Work task: Go through the data from its first line and retype each line, stopping once the line containing "and IDENT -/" has been retyped.

---- Material for this exercise

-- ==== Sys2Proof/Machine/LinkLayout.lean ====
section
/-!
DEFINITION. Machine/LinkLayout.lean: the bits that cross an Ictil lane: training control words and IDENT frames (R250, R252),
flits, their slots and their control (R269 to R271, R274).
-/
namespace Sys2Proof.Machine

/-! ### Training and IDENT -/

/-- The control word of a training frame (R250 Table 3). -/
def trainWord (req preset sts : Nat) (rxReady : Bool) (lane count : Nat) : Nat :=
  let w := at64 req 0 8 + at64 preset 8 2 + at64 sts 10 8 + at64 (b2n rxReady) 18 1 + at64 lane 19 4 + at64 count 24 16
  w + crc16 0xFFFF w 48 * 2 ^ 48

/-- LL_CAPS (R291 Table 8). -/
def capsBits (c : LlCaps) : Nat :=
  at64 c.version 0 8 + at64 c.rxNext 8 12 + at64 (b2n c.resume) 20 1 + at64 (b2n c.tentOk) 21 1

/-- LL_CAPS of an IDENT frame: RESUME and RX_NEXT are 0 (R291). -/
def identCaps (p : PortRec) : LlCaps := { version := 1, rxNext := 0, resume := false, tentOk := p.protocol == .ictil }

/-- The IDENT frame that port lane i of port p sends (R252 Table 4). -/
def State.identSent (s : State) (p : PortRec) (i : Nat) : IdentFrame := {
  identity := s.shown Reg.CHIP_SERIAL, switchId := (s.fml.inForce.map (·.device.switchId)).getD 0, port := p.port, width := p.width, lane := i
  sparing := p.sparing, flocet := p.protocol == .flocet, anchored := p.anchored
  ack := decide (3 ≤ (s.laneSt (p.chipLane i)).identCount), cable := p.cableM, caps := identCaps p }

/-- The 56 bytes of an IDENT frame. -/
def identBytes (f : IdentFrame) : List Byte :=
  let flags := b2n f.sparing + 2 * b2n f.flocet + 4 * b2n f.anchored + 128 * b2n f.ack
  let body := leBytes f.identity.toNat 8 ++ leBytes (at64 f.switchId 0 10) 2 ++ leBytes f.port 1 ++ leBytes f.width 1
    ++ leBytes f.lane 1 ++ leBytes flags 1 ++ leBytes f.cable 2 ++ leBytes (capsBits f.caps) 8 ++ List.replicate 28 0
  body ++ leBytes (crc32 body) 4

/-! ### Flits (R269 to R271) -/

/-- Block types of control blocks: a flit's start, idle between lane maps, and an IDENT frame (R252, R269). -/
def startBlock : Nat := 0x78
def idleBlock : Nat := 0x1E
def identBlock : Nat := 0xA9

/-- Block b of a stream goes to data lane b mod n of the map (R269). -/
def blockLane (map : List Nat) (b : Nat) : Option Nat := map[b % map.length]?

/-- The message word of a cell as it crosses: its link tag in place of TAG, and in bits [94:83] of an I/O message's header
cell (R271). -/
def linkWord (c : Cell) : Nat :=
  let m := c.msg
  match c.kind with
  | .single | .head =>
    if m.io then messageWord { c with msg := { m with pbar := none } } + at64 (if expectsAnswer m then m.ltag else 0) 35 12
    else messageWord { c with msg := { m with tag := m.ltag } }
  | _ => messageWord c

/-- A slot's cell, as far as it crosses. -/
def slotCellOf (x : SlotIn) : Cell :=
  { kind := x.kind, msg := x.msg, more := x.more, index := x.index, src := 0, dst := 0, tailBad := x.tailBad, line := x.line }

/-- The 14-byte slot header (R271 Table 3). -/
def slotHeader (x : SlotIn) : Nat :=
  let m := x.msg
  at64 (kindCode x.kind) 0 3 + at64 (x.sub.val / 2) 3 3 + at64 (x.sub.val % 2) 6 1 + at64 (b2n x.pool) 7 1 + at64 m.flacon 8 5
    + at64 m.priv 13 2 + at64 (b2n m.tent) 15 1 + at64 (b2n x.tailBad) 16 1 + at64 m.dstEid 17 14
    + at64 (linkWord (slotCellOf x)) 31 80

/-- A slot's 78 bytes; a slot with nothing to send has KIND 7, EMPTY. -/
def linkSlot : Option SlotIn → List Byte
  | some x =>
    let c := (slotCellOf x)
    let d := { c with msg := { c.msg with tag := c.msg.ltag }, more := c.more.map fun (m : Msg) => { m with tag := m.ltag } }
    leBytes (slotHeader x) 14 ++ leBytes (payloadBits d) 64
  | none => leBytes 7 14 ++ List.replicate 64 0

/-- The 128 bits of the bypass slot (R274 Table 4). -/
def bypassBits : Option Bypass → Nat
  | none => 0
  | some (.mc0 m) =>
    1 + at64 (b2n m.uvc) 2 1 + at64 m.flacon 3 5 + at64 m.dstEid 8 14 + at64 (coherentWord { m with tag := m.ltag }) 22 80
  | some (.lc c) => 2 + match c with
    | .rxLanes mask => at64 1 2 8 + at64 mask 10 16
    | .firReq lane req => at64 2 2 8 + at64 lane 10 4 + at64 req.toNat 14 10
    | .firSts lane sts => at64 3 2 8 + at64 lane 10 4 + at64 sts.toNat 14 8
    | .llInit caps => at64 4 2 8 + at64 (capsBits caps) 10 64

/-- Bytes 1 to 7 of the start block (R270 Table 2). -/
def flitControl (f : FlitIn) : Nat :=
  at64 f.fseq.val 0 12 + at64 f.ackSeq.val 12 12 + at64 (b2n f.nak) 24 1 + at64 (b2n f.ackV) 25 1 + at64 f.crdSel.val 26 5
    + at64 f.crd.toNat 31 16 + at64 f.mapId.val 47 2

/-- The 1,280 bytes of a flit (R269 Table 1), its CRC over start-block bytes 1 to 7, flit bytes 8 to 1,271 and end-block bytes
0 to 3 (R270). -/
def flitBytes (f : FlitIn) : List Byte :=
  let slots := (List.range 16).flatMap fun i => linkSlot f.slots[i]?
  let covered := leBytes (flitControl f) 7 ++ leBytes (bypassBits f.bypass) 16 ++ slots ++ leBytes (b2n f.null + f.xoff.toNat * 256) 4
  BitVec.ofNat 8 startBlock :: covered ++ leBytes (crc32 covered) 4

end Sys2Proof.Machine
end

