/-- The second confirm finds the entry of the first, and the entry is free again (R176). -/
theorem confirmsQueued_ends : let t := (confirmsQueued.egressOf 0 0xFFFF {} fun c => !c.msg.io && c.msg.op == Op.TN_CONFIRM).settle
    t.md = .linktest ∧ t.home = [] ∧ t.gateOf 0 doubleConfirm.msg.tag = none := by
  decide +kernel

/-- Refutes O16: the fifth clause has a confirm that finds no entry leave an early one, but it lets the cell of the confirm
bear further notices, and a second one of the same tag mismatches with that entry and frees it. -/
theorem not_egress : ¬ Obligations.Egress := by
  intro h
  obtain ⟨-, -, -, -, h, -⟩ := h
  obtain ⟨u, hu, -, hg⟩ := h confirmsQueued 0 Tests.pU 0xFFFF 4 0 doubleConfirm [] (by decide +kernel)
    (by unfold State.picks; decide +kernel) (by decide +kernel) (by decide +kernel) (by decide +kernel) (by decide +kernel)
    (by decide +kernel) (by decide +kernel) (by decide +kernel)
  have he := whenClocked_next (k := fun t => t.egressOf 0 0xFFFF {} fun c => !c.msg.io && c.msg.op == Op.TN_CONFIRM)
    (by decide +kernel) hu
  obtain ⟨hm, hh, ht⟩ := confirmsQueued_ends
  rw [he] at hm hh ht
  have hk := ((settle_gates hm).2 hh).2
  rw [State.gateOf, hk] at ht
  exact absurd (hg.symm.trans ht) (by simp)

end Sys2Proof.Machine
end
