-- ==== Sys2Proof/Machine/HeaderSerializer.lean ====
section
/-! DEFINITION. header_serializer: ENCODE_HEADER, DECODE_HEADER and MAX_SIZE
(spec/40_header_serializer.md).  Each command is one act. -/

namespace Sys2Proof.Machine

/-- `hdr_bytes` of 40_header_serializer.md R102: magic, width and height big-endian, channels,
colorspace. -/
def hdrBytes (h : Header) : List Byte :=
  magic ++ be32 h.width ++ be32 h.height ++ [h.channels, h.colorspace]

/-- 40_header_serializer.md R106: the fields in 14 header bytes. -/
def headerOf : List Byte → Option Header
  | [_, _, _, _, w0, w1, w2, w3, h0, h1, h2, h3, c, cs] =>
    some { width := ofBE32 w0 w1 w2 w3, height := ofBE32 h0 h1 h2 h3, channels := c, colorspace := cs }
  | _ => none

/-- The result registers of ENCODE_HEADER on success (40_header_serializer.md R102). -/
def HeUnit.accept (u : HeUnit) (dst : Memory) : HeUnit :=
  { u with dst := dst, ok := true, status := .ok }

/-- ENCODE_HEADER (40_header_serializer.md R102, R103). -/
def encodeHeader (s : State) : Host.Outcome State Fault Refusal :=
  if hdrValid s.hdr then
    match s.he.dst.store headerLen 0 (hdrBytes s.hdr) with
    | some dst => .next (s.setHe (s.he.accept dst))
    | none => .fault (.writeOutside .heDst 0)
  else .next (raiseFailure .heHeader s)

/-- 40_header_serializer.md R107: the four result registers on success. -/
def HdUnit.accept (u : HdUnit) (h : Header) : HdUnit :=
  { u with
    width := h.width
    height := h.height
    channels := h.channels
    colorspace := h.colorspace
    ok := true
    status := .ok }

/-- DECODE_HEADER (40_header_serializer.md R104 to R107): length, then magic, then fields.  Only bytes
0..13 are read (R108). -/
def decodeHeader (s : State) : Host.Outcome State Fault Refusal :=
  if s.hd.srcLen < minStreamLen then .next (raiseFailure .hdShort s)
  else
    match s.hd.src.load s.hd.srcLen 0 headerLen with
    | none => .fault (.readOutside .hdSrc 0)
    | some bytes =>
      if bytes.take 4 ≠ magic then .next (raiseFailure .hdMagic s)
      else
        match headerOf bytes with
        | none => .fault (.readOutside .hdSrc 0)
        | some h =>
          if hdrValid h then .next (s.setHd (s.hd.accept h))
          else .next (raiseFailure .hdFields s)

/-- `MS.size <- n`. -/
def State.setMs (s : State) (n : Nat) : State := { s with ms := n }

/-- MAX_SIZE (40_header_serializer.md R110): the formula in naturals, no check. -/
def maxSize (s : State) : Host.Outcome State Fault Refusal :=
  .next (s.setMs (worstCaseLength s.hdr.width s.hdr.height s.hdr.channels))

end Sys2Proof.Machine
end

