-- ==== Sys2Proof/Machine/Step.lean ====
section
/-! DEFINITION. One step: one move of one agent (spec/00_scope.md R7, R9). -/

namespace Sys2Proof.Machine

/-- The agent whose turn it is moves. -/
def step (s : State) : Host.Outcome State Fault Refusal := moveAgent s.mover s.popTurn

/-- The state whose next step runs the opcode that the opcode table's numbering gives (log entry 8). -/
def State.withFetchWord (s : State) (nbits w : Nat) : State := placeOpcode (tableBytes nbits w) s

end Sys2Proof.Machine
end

--------

Your response:
-- ==== Sys2Proof/Machine/LinkLayout.lean ====
section
/-!
DEFINITION. Machine/LinkLayout.lean: the bits that cross an Ictil lane: training control words and IDENT frames (R250, R252),
flits, their slots and their control (R269 to R271, R274).
-/
namespace Sys2Proof.Machine

/-! ### Training and IDENT -/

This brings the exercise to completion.